EirGrid also rejected fears of potential health risks posed by the giant pylons.
A study by the World Health Organisation (WHO) has found there are "no substantive health issues" from low-frequency (ELF) electricity fields such as pylons.
However, other research found "limited scientific evidence" of a link between ELF magnetic fields and childhood leukemia.
Another Irish expert group said in 2007 that it could not rule out the possibility that ELF can cause cancer.
"The WHO have reviewed thousands of studies over the past 30 years, they have reviewed all of these and don't believe that a link has been established between pylons and illness," Mr Kelly said.

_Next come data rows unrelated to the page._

-- ==== Sys2Proof/Laws/Ring.lean ====
section
/-! SUPPORT. What each ring-buffer operation does to the content of a well-formed ring (R200-R204), and that it
keeps the ring well formed. -/

namespace Sys2Proof.Machine

theorem Ring.wf_iff (n : Nat) (r : Ring) :
    Ring.wf n r = true ↔
      r.count.toNat ≤ n ∧ r.head.toNat < n ∧ r.tail.toNat < n
        ∧ r.head.toNat = (r.tail.toNat + r.count.toNat) % n
        ∧ Memory.wf r.mem = true ∧ Memory.within n r.mem = true := by
  simp [Ring.wf, and_assoc]

theorem toNat_u32 (k : Nat) (h : k < 2 ^ 32) : (u32 k).toNat = k := by
  simp only [u32, BitVec.toNat_ofNat]
  exact Nat.mod_eq_of_lt h

@[simp] theorem Ring.length_content (n : Nat) (r : Ring) : (Ring.content n r).length = r.count.toNat := by
  simp [Ring.content]

/-- Positions less than a capacity apart fall on different offsets. -/
theorem mod_offsets_injective (n p i j : Nat) (hi : i < n) (hj : j < n) (h : (p + i) % n = (p + j) % n) :
    i = j := by
  have h1 : i % n = j % n := by
    have : p + i ≡ p + j [MOD n] := h
    exact Nat.ModEq.add_left_cancel' p this
  rwa [Nat.mod_eq_of_lt hi, Nat.mod_eq_of_lt hj] at h1

theorem Ring.wf_store (n : Nat) (m : Memory) (pos : Nat) (bs : List Byte) (h : Memory.wf m = true) :
    Memory.wf (Ring.store n m pos bs) = true := by
  induction bs generalizing m pos with
  | nil => exact h
  | cons b t ih => exact ih _ _ (Memory.wf_write m _ b h)

theorem Ring.within_store (n : Nat) (m : Memory) (pos : Nat) (bs : List Byte) (hn : 0 < n)
    (h : Memory.within n m = true) : Memory.within n (Ring.store n m pos bs) = true := by
  induction bs generalizing m pos with
  | nil => exact h
  | cons b t ih => exact ih _ _ (Memory.within_write n m _ b h (Nat.mod_lt _ hn))

/-- An offset that no byte of the run falls on reads as before. -/
theorem Ring.read_store_other (n : Nat) (m : Memory) (pos : Nat) (bs : List Byte) (a : Nat)
    (h : Memory.wf m = true) (ha : ∀ j, j < bs.length → a ≠ (pos + j) % n) :
    Memory.read (Ring.store n m pos bs) a = Memory.read m a := by
  induction bs generalizing m pos with
  | nil => rfl
  | cons b t ih =>
    rw [Ring.store, ih _ _ (Memory.wf_write m _ b h), Memory.read_write m _ a b h, if_neg]
    · intro e
      exact ha 0 (by simp) (by simpa using e.symm)
    · intro j hj
      have := ha (j + 1) (by simpa using hj)
      rwa [show pos + 1 + j = pos + (j + 1) by omega]

/-- Byte `j` of a run no longer than the capacity stands at its offset. -/
theorem Ring.read_store_at (n : Nat) (m : Memory) (pos : Nat) (bs : List Byte) (j : Nat)
    (h : Memory.wf m = true) (hlen : bs.length ≤ n) (hj : j < bs.length) :
    Memory.read (Ring.store n m pos bs) ((pos + j) % n) = bs.getD j 0 := by
  induction bs generalizing m pos j with
  | nil => simp at hj
  | cons b t ih =>
    simp only [List.length_cons] at hlen hj
    cases j with
    | zero =>
      rw [Ring.store, Ring.read_store_other, Memory.read_write m _ _ b h, if_pos (by simp)]
      · simp
      · exact Memory.wf_write m _ b h
      · intro k hk e
        have := mod_offsets_injective n pos 0 (k + 1) (by omega) (by omega)
          (by rwa [show pos + 1 + k = pos + (k + 1) by omega] at e)
        omega
    | succ k =>
      rw [Ring.store, show pos + (k + 1) = pos + 1 + k by omega,
        ih _ (pos + 1) k (Memory.wf_write m _ b h) (by omega) (by omega)]
      simp

/-- What `writeBytes` does (R204): the first `k` bytes are appended, `k` being what fits. -/
theorem Ring.appended_writeBytes (n : Nat) (r : Ring) (src : List Byte) (hn : n < 2 ^ 32)
    (h : Ring.wf n r = true) : Appended n r (Ring.writeBytes n r src).1 src := by
  obtain ⟨hc, hh, ht, -, hm, -⟩ := (Ring.wf_iff n r).1 h
  have hk : (src.take (min src.length (n - r.count.toNat))).length = min src.length (n - r.count.toNat) := by
    simp
  refine ⟨rfl, toNat_u32 _ (by simp only [Ring.free]; omega), toNat_u32 _ ?_, ?_, ?_⟩
  · exact lt_trans (Nat.mod_lt _ (by omega)) hn
  · intro j hj
    have := Ring.read_store_at n r.mem r.head.toNat (src.take (min src.length (n - r.count.toNat))) j hm
      (by omega) (by omega)
    refine this.trans ?_
    simp only [List.getD_eq_getElem?_getD]
    rw [List.getElem?_take_of_lt hj]
  · intro a ha
    refine Ring.read_store_other n r.mem r.head.toNat _ a hm fun j hj => ha j ?_
    simp only [Ring.free, List.length_take] at hj
    omega

theorem Ring.wf_writeBytes (n : Nat) (r : Ring) (src : List Byte) (hn : n < 2 ^ 32) (h : Ring.wf n r = true) :
    Ring.wf n (Ring.writeBytes n r src).1 = true := by
  obtain ⟨hc, hh, ht, he, hm, hw⟩ := (Ring.wf_iff n r).1 h
  obtain ⟨h1, h2, h3, -⟩ := Ring.appended_writeBytes n r src hn h
  refine (Ring.wf_iff n _).2 ⟨by omega, ?_, by rw [h1]; exact ht, ?_, Ring.wf_store n _ _ _ hm,
    Ring.within_store n _ _ _ (by omega) hw⟩
  · rw [h3]; exact Nat.mod_lt _ (by omega)
  · rw [h3, h1, h2, he, Nat.mod_add_mod, Nat.add_assoc]

/-- Nothing appended is nothing changed. -/
theorem Appended.refl (n : Nat) (r : Ring) (h : Ring.wf n r = true) : Appended n r r [] := by
  obtain ⟨-, hh, -⟩ := (Ring.wf_iff n r).1 h
  exact ⟨rfl, by simp, by simpa using (Nat.mod_eq_of_lt hh).symm, fun j hj => by simp at hj, fun _ _ => rfl⟩

/-- Two runs appended one after the other, each as far as it fits, are the one run appended as far as it fits. -/
theorem Appended.trans (n : Nat) (a b c : Ring) (xs ys : List Byte) (hxs : Appended n a b xs)
    (hys : Appended n b c ys) : Appended n a c (xs ++ ys) := by
  obtain ⟨t1, c1, h1, r1, o1⟩ := hxs
  obtain ⟨t2, c2, h2, r2, o2⟩ := hys
  simp only [Appended, List.length_append]
  rw [c1] at c2 r2 o2 h2
  generalize ek1 : min xs.length (n - a.count.toNat) = k1 at c1 h1 r1 o1 c2 r2 o2 h2
  generalize ek2 : min ys.length (n - (a.count.toNat + k1)) = k2 at c2 r2 o2 h2
  have ek : min (xs.length + ys.length) (n - a.count.toNat) = k1 + k2 := by omega
  rw [ek]
  have off (j : Nat) : (b.head.toNat + j) % n = (a.head.toNat + (k1 + j)) % n := by
    rw [h1, Nat.mod_add_mod, Nat.add_assoc]
  refine ⟨t2.trans t1, by omega, by rw [h2, off], fun j hj => ?_, fun x hx => ?_⟩
  · rcases Nat.lt_or_ge j k1 with hlt | hge
    · rw [o2 _ fun i hi e => by
        rw [off] at e
        have := mod_offsets_injective n a.head.toNat j (k1 + i) (by omega) (by omega) e
        omega, r1 j hlt]
      simp only [List.getD_eq_getElem?_getD]
      rw [List.getElem?_append_left (by omega)]
    · have := r2 (j - k1) (by omega)
      rw [off, Nat.add_sub_cancel' hge] at this
      rw [this]
      simp only [List.getD_eq_getElem?_getD]
      rw [List.getElem?_append_right (by omega), show j - xs.length = j - k1 by omega]
  · rw [o2 x fun j hj => by rw [off]; exact hx _ (by omega), o1 x fun j hj => hx j (by omega)]

/-- A ring to which bytes were appended holds its old content and then the bytes that fitted. -/
theorem Ring.content_appended (n : Nat) (r r' : Ring) (src : List Byte) (h : Ring.wf n r = true)
    (ha : Appended n r r' src) :
    Ring.content n r' = Ring.content n r ++ src.take (n - r.count.toNat) := by
  obtain ⟨hc, hh, ht, he, hm, hw⟩ := (Ring.wf_iff n r).1 h
  obtain ⟨h1, h2, h3, h4, h5⟩ := ha
  apply List.ext_getElem
  · simp [h2]; omega
  intro i hi1 hi2
  simp only [Ring.length_content, h2] at hi1
  simp only [Ring.content, List.getElem_map, List.getElem_range, Ring.peek, h1, List.getElem_append,
    List.length_map, List.length_range]
  split
  · rename_i hlt
    apply h5
    intro j hj e
    rw [he, Nat.mod_add_mod, Nat.add_assoc] at e
    have := mod_offsets_injective n r.tail.toNat i (r.count.toNat + j) (by omega) (by omega) e
    omega
  · rename_i hge
    have hj : i - r.count.toNat < min src.length (n - r.count.toNat) := by omega
    have := h4 (i - r.count.toNat) hj
    rw [he, Nat.mod_add_mod, Nat.add_assoc, Nat.add_sub_cancel' (by omega)] at this
    rw [this, List.getElem_take]
    rw [List.getD_eq_getElem?_getD, List.getElem?_eq_getElem (by omega)]
    rfl

/-- The whole of `writeBytes` in terms of content (R204). -/
theorem Ring.content_writeBytes (n : Nat) (r : Ring) (src : List Byte) (hn : n < 2 ^ 32)
    (h : Ring.wf n r = true) :
    Ring.content n (Ring.writeBytes n r src).1 = Ring.content n r ++ src.take (n - r.count.toNat) :=
  Ring.content_appended n r _ src h (Ring.appended_writeBytes n r src hn h)

/-- What `readBytes` returns (R203): the first bytes of the content. -/
theorem Ring.readBytes_fst (n : Nat) (r : Ring) (want : Nat) :
    (Ring.readBytes n r want).1 = (Ring.content n r).take want := by
  simp only [Ring.readBytes, Ring.content, ← List.map_take, List.take_range]

/-- What `readBytes` leaves (R203): the rest of the content. -/
theorem Ring.content_readBytes (n : Nat) (r : Ring) (want : Nat) (hn : n < 2 ^ 32) (h : Ring.wf n r = true) :
    Ring.content n (Ring.readBytes n r want).2 = (Ring.content n r).drop want := by
  obtain ⟨hc, hh, ht, he, hm, hw⟩ := (Ring.wf_iff n r).1 h
  have hcount : (Ring.readBytes n r want).2.count.toNat = r.count.toNat - min want r.count.toNat :=
    toNat_u32 _ (by omega)
  have htail : (Ring.readBytes n r want).2.tail.toNat = (r.tail.toNat + min want r.count.toNat) % n :=
    toNat_u32 _ (lt_trans (Nat.mod_lt _ (by omega)) hn)
  apply List.ext_getElem
  · simp [hcount]; omega
  intro i hi1 hi2
  simp only [Ring.length_content, hcount] at hi1
  simp only [Ring.content, List.getElem_map, List.getElem_range, Ring.peek, htail, List.getElem_drop]
  change Memory.read r.mem _ = _
  rw [Nat.mod_add_mod, Nat.add_assoc, Nat.min_eq_left (by omega)]

theorem Ring.wf_readBytes (n : Nat) (r : Ring) (want : Nat) (hn : n < 2 ^ 32) (h : Ring.wf n r = true) :
    Ring.wf n (Ring.readBytes n r want).2 = true := by
  obtain ⟨hc, hh, ht, he, hm, hw⟩ := (Ring.wf_iff n r).1 h
  have hcount : (Ring.readBytes n r want).2.count.toNat = r.count.toNat - min want r.count.toNat :=
    toNat_u32 _ (by omega)
  have htail : (Ring.readBytes n r want).2.tail.toNat = (r.tail.toNat + min want r.count.toNat) % n :=
    toNat_u32 _ (lt_trans (Nat.mod_lt _ (by omega)) hn)
  refine (Ring.wf_iff n _).2 ⟨by omega, hh, by rw [htail]; exact Nat.mod_lt _ (by omega), ?_, hm, hw⟩
  rw [hcount, htail, Nat.mod_add_mod, Nat.add_assoc, Nat.add_sub_cancel' (by omega)]
  exact he

/-- `pop` (R202) takes the oldest byte; it answers none exactly on an empty ring. -/
theorem Ring.pop_cases (n : Nat) (r : Ring) (hn : n < 2 ^ 32) (h : Ring.wf n r = true) :
    (Ring.pop n r = none ∧ Ring.content n r = [])
      ∨ ∃ b r', Ring.pop n r = some (b, r') ∧ Ring.wf n r' = true
          ∧ Ring.content n r = b :: Ring.content n r' ∧ r.count.toNat = r'.count.toNat + 1 := by
  obtain ⟨hc, hh, ht, he, hm, hw⟩ := (Ring.wf_iff n r).1 h
  by_cases h0 : r.count = 0
  · left
    simp [Ring.pop, h0, Ring.content]
  · right
    have hpos : 0 < r.count.toNat := by
      rcases Nat.eq_zero_or_pos r.count.toNat with e | e
      · exact absurd (BitVec.eq_of_toNat_eq (by simpa using e)) h0
      · exact e
    have hr : Ring.readBytes n r 1 = ([Ring.peek n r 0],
        { r with tail := u32 ((r.tail.toNat + 1) % n), count := r.count - 1 }) := by
      have h1 : min 1 r.count.toNat = 1 := by omega
      have h2 : u32 (r.count.toNat - 1) = r.count - 1 := by
        apply BitVec.eq_of_toNat_eq
        have := r.count.isLt
        have e1 : (1 : U32).toNat = 1 := rfl
        rw [toNat_u32 _ (by omega), BitVec.toNat_sub, e1]
        omega
      simp [Ring.readBytes, h1, h2]
    refine ⟨Ring.peek n r 0, { r with tail := u32 ((r.tail.toNat + 1) % n), count := r.count - 1 },
      by simp only [Ring.pop, if_neg h0], ?_, ?_, ?_⟩
    · have := Ring.wf_readBytes n r 1 hn h
      rwa [hr] at this
    · have h1 := Ring.readBytes_fst n r 1
      have h2 := Ring.content_readBytes n r 1 hn h
      rw [hr] at h1 h2
      simp only at h1 h2
      rw [h2]
      have := (List.take_append_drop 1 (Ring.content n r)).symm
      rw [← h1] at this
      simpa using this
    · have := r.count.isLt
      have e1 : (1 : U32).toNat = 1 := rfl
      simp only [BitVec.toNat_sub, e1]
      omega

end Sys2Proof.Machine
end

However, couple Paula and Mike Sheridan, whose house in Curraghmore, Drumree, Co Meath, is just 35 metres from a 400kv line that runs directly above their back garden, claim their health has been blighted by living beneath the high-power voltage line for three decades.
Both Paula and Mike have been diagnosed with cancer in the past three years and have demanded an independent health audit of their community.
EirGrid said it planned to meet the couple after they publicly voiced their concerns in an interview with the Sunday Independent earlier this month.
"I personally had hoped to meet with them today," Ms Meghan told the Sunday Independent.
"They are to get back to us and I am hoping there may be a meeting early next week."
EirGrid has come under fierce criticism from anti-pylon community groups who accuse the company of refusing to consult with them.
The semi-state company refutes this, and says it has held "dozens" of open days and "many other meetings" to inform the public of its plans.
However, when repeatedly pressed on the matter, senior executives admitted they did not attend any of the 'monster' protest meetings that have taken place in towns in affected areas across the country in recent weeks, despite calls for them to directly answer communities' fears.
And they could not say if they would attend rally meetings over the coming weeks and months, despite deepening public anger over the pylon plans.
"Well, over the years we've found that those meetings aren't as effective [as open days] and that's the reason why we've been seeking really to have a way where there would be a two-way communication," Mr Kelly said.
"We've been at supermarkets, we've been having meetings with hundreds of local groups and stakeholders."
Responding to communities' concerns that the giant pylons would be a blight on some of the country's most scenic areas, EirGrid argued that similar structures were commonplace in other countries.
It also dismissed fears expressed by community leaders that pylons erected close to homes would wipe up to 35 per cent off their property values, at a time when hundreds of thousands of homeowners already found themselves in negative equity.
And despite EirGrid's claims that it has done everything possible to inform the public about all aspects of the pylon plan, community and farm leaders say most people who will be affected by the pylon plans remain in the dark about how exactly it will impact on their lives.
On Friday, John Comer, president of the Irish Creamery Milk Suppliers' Association, told the body's annual conference in Limerick that there was "growing and growing" anger about the plan among farm families.
"The State seems to be gradually withdrawing from rural life vis-a-vis rural post offices, DVOs (district veterinary offices), garda stations, hospitals, schools and so on," Mr Comer said.
He said 99 per cent of people he knew did not understand what was going on in the pylon debate: "They just know they are plain ugly."